Net Requirements: In MRP, the net requirements for a part or an assembly are derived as a result of applying gross requirements and allocations against inventory on hand, scheduled receipts, and safety stock.  Net requirements, lot-sized and offset for lead-time, become planned orders.

Nonconformity: Failure to fulfill a specified requirement.  See: blemish, defect, imperfection.



On-Hand Balance: The quantity shown in the inventory records as being physically in stock.
On order: The quantity of goods that has yet to arrive at a location or retail store.  This includes all open purchase orders including, but not limited to, orders in transit, orders being picked, and orders being processed through customer service. 
On Order: The amount of goods that has yet to arrive at a location or retail store. This includes all open purchase orders including, but not limited to, orders in transit, orders being picked, and orders being processed through customer service. 

Order Entry and Scheduling: The process of receiving orders from the customer and entering them into a company’s order processing system. Orders can be received through phone, fax, or electronic media.  Activities may include “technically” examining orders to ensure an orderable configuration and provide accurate price, checking the customer’s credit and accepting payment (optionally), identifying and reserving inventory (both on hand and scheduled), and committing to scheduling a delivery date.
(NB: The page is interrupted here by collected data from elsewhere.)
/-- No meter of `b` is below that of `a`. -/
def MeterStore.Below (a b : MeterStore) : Prop := ∀ i, (tget a.meters i).value ≤ (tget b.meters i).value

/-- What additions keep of the Meter Store. -/
structure Charged (a b : MeterStore) : Prop where
  snapshot : b.snapshot = a.snapshot
  day : b.snapshotDay = a.snapshotDay
  minute : b.snapshotMinute = a.snapshotMinute
  view : a.snapshot.isSweeping = true → ∀ i, b.view i = a.view i
  values : a.snapshot.isSweeping = false → b.values = a.values
  rises : a.InRange → a.Below b
  inRange : a.InRange → b.InRange

theorem Charged.refl (a : MeterStore) : Charged a a :=
  ⟨rfl, rfl, rfl, fun _ _ => rfl, fun _ => rfl, fun _ _ => le_refl _, id⟩

theorem Charged.trans {a b c : MeterStore} (h : Charged a b) (k : Charged b c) : Charged a c where
  snapshot := k.snapshot.trans h.snapshot
  day := k.day.trans h.day
  minute := k.minute.trans h.minute
  view hs i := (k.view (h.snapshot ▸ hs) i).trans (h.view hs i)
  values hs := (k.values (h.snapshot ▸ hs)).trans (h.values hs)
  rises ha i := (h.rises ha i).trans (k.rises (h.inRange ha) i)
  inRange ha := k.inRange (h.inRange ha)

theorem Charged.of_eq {a b c : MeterStore} (h : Charged a b) (e : c = b) : Charged a c := e ▸ h

/-! ### One meter -/

/-- R158: the copy of a meter while the snapshot is SWEEPING. -/
theorem State.copyMeter_store (s : State) (i : Fin 1024) : (s.copyMeter i).store =
    if s.store.snapshot.isSweeping = true ∧ tget s.store.marks i = false then
      { s.store with values := tset s.store.values i (tget s.store.meters i), marks := tset s.store.marks i true }
    else s.store := by
  unfold State.copyMeter
  cases hs : s.store.snapshot <;> cases hm : tget s.store.marks i <;> simp [SnapshotState.isSweeping]

@[simp] theorem State.copyMeter_meters (s : State) (i : Fin 1024) : (s.copyMeter i).store.meters = s.store.meters := by
  rw [State.copyMeter_store]
  split <;> rfl

theorem State.copyMeter_charged (s : State) (i : Fin 1024) : Charged s.store (s.copyMeter i).store := by
  rw [State.copyMeter_store]
  split
  · next h =>
    refine ⟨rfl, rfl, rfl, fun _ j => ?_, fun hs => absurd h.1 (by simp [hs]), fun _ _ => le_refl _, id⟩
    by_cases hj : j = i
    · simp [MeterStore.view, hj, h.2]
    · simp [MeterStore.view, tget_tset, hj]
  · exact .refl _

/-- While the snapshot is SWEEPING a copied meter's mark is set. -/
theorem State.copyMeter_mark (s : State) (i : Fin 1024) (hs : s.store.snapshot.isSweeping = true) :
    tget (s.copyMeter i).store.marks i = true := by
  rw [State.copyMeter_store]
  split
  · exact tget_tset_same _ _ _
  · next h => simpa [hs] using h

theorem State.raiseMeter_meters (s : State) (i : Fin 1024) (v : Nat) :
    ∃ full, (s.raiseMeter i v).store.meters = tset s.store.meters i ⟨v, full⟩ := by
  unfold State.raiseMeter
  dsimp only
  split
  · exact ⟨true, by simp⟩
  · exact ⟨_, rfl⟩

theorem State.raiseMeter_snapshot (s : State) (i : Fin 1024) (v : Nat) :
    (s.raiseMeter i v).store.snapshot = s.store.snapshot ∧ (s.raiseMeter i v).store.values = s.store.values ∧
      (s.raiseMeter i v).store.marks = s.store.marks ∧ (s.raiseMeter i v).store.snapshotDay = s.store.snapshotDay ∧
      (s.raiseMeter i v).store.snapshotMinute = s.store.snapshotMinute := by
  unfold State.raiseMeter
  dsimp only
  split <;> simp

/-- A meter raised after the copy that R158 asks for. -/
theorem State.raiseMeter_charged (s : State) (i : Fin 1024) (v : Nat) (hmax : v ≤ Config.maxMeter)
    (hup : (tget s.store.meters i).value ≤ Config.maxMeter → (tget s.store.meters i).value ≤ v) :
    Charged s.store ((s.copyMeter i).raiseMeter i v).store := by
  obtain ⟨full, hmeters⟩ := (s.copyMeter i).raiseMeter_meters i v
  obtain ⟨hsnapshot, hvalues, hmarks, hday, hminute⟩ := (s.copyMeter i).raiseMeter_snapshot i v
  have hcopy := s.copyMeter_charged i
  rw [State.copyMeter_meters] at hmeters
  refine ⟨hsnapshot.trans hcopy.snapshot, hday.trans hcopy.day, hminute.trans hcopy.minute, fun hs j => ?_,
    fun hs => hvalues.trans (hcopy.values hs), fun ha j => ?_, fun ha j => ?_⟩
  · rw [← hcopy.view hs j, MeterStore.view, MeterStore.view, hvalues, hmarks, hmeters, State.copyMeter_meters]
    by_cases hj : j = i
    · rw [hj, s.copyMeter_mark i hs]
      rfl
    · rw [tget_tset_of_ne _ _ hj]
  · rw [hmeters, tget_tset]
    split
    · next hj => exact hj ▸ hup (ha i)
    · exact le_refl _
  · rw [hmeters, tget_tset]
    split
    · exact hmax
    · exact ha j

end Sys2Proof.Machine
end

section
/-! SUPPORT. Which operations add units: the answer of a call and the metering step, and with them the scan phase (R113, R142). -/

namespace Sys2Proof.Machine

@[simp] theorem State.addUnit_charged {a : MeterStore} (s : State) (i : Fin 1024) (h : Charged a s.store) :
    Charged a (s.addUnit i).store := by
  refine h.trans (s.raiseMeter_charged i _ (Nat.min_le_left _ _) fun hr => ?_)
  rw [State.copyMeter_meters]
  omega

@[simp] theorem State.chargeUnit_charged {a : MeterStore} (s : State) (r : RegNo) (h : Charged a s.store) :
    Charged a (s.chargeUnit r).store := by
  unfold State.chargeUnit
  (repeat' split) <;> simp [h]
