-- ==== Sys2Proof/Machine/AddressTransfer.lean ====
section
/-! DEFINITION. Address transfer: INC, DEC, ENT, ENN (45). -/

namespace Sys2Proof.Machine

/-- The handler of every address-transfer instruction: M, not checked for sign, as a word, negated if asked, then added
to the register or entered into it (45 R210). -/
def addrXferOp (r : Reg) (negateValue increase : Bool) (a : Addr) (s : State) : Except FaultCause State := do
  let m ← indexedAddress a s
  let v := addressWord a negateValue m
  if increase then signedAdd r v s else s.writeReg r v

/-- INCA (45 R216). -/
def execInca (a : Addr) (s : State) : Outcome := conclude s (addrXferOp .a false true a s)

/-- DECA (45 R217). -/
def execDeca (a : Addr) (s : State) : Outcome := conclude s (addrXferOp .a true true a s)

/-- ENTA (45 R218). -/
def execEnta (a : Addr) (s : State) : Outcome := conclude s (addrXferOp .a false false a s)

/-- ENNA (45 R219). -/
def execEnna (a : Addr) (s : State) : Outcome := conclude s (addrXferOp .a true false a s)

/-- INC1 (45 R220). -/
def execInc1 (a : Addr) (s : State) : Outcome := conclude s (addrXferOp .i1 false true a s)

/-- DEC1 (45 R221). -/
def execDec1 (a : Addr) (s : State) : Outcome := conclude s (addrXferOp .i1 true true a s)

/-- ENT1 (45 R222). -/
def execEnt1 (a : Addr) (s : State) : Outcome := conclude s (addrXferOp .i1 false false a s)

/-- ENN1 (45 R223). -/
def execEnn1 (a : Addr) (s : State) : Outcome := conclude s (addrXferOp .i1 true false a s)

/-- INC2 (45 R224). -/
def execInc2 (a : Addr) (s : State) : Outcome := conclude s (addrXferOp .i2 false true a s)

/-- DEC2 (45 R225). -/
def execDec2 (a : Addr) (s : State) : Outcome := conclude s (addrXferOp .i2 true true a s)

/-- ENT2 (45 R226). -/
def execEnt2 (a : Addr) (s : State) : Outcome := conclude s (addrXferOp .i2 false false a s)

/-- ENN2 (45 R227). -/
def execEnn2 (a : Addr) (s : State) : Outcome := conclude s (addrXferOp .i2 true false a s)

/-- INC3 (45 R228). -/
def execInc3 (a : Addr) (s : State) : Outcome := conclude s (addrXferOp .i3 false true a s)

/-- DEC3 (45 R229). -/
def execDec3 (a : Addr) (s : State) : Outcome := conclude s (addrXferOp .i3 true true a s)

/-- ENT3 (45 R230). -/
def execEnt3 (a : Addr) (s : State) : Outcome := conclude s (addrXferOp .i3 false false a s)

/-- ENN3 (45 R231). -/
def execEnn3 (a : Addr) (s : State) : Outcome := conclude s (addrXferOp .i3 true false a s)

/-- INC4 (45 R232). -/
def execInc4 (a : Addr) (s : State) : Outcome := conclude s (addrXferOp .i4 false true a s)

/-- DEC4 (45 R233). -/
def execDec4 (a : Addr) (s : State) : Outcome := conclude s (addrXferOp .i4 true true a s)

/-- ENT4 (45 R234). -/
def execEnt4 (a : Addr) (s : State) : Outcome := conclude s (addrXferOp .i4 false false a s)

/-- ENN4 (45 R235). -/
def execEnn4 (a : Addr) (s : State) : Outcome := conclude s (addrXferOp .i4 true false a s)

/-- INC5 (45 R236). -/
def execInc5 (a : Addr) (s : State) : Outcome := conclude s (addrXferOp .i5 false true a s)

/-- DEC5 (45 R237). -/
def execDec5 (a : Addr) (s : State) : Outcome := conclude s (addrXferOp .i5 true true a s)

/-- ENT5 (45 R238). -/
def execEnt5 (a : Addr) (s : State) : Outcome := conclude s (addrXferOp .i5 false false a s)

/-- ENN5 (45 R239). -/
def execEnn5 (a : Addr) (s : State) : Outcome := conclude s (addrXferOp .i5 true false a s)

/-- INC6 (45 R240). -/
def execInc6 (a : Addr) (s : State) : Outcome := conclude s (addrXferOp .i6 false true a s)

/-- DEC6 (45 R241). -/
def execDec6 (a : Addr) (s : State) : Outcome := conclude s (addrXferOp .i6 true true a s)

/-- ENT6 (45 R242). -/
def execEnt6 (a : Addr) (s : State) : Outcome := conclude s (addrXferOp .i6 false false a s)

/-- ENN6 (45 R243). -/
def execEnn6 (a : Addr) (s : State) : Outcome := conclude s (addrXferOp .i6 true false a s)

/-- INCX (45 R244). -/
def execIncx (a : Addr) (s : State) : Outcome := conclude s (addrXferOp .x false true a s)

/-- DECX (45 R245). -/
def execDecx (a : Addr) (s : State) : Outcome := conclude s (addrXferOp .x true true a s)

/-- ENTX (45 R246). -/
def execEntx (a : Addr) (s : State) : Outcome := conclude s (addrXferOp .x false false a s)

/-- ENNX (45 R247). -/
def execEnnx (a : Addr) (s : State) : Outcome := conclude s (addrXferOp .x true false a s)

end Sys2Proof.Machine
end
Order Management: The planning, directing, monitoring, and controlling of the processes related to customer orders, manufacturing orders, and purchase orders.  Regarding customer orders, order management includes order promising, order entry, order pick, pack and ship, billing, and reconciliation of the customer account.  Regarding manufacturing orders, order management includes order release, routing, manufacture, monitoring, and receipt into stores or finished goods inventories.  Regarding purchasing orders, order management includes order placement, monitoring, receiving, acceptance, and payment of supplier.

Order Picking: Selecting or “picking” the required quantity of specific products for movement to a packaging area (usually in response to one or more shipping orders) and documenting that the material was moved from one location to shipping. Also see: Batch Picking, Discrete Order
Picking, Zone Picking

Order Processing: Activities associated with filling customer orders.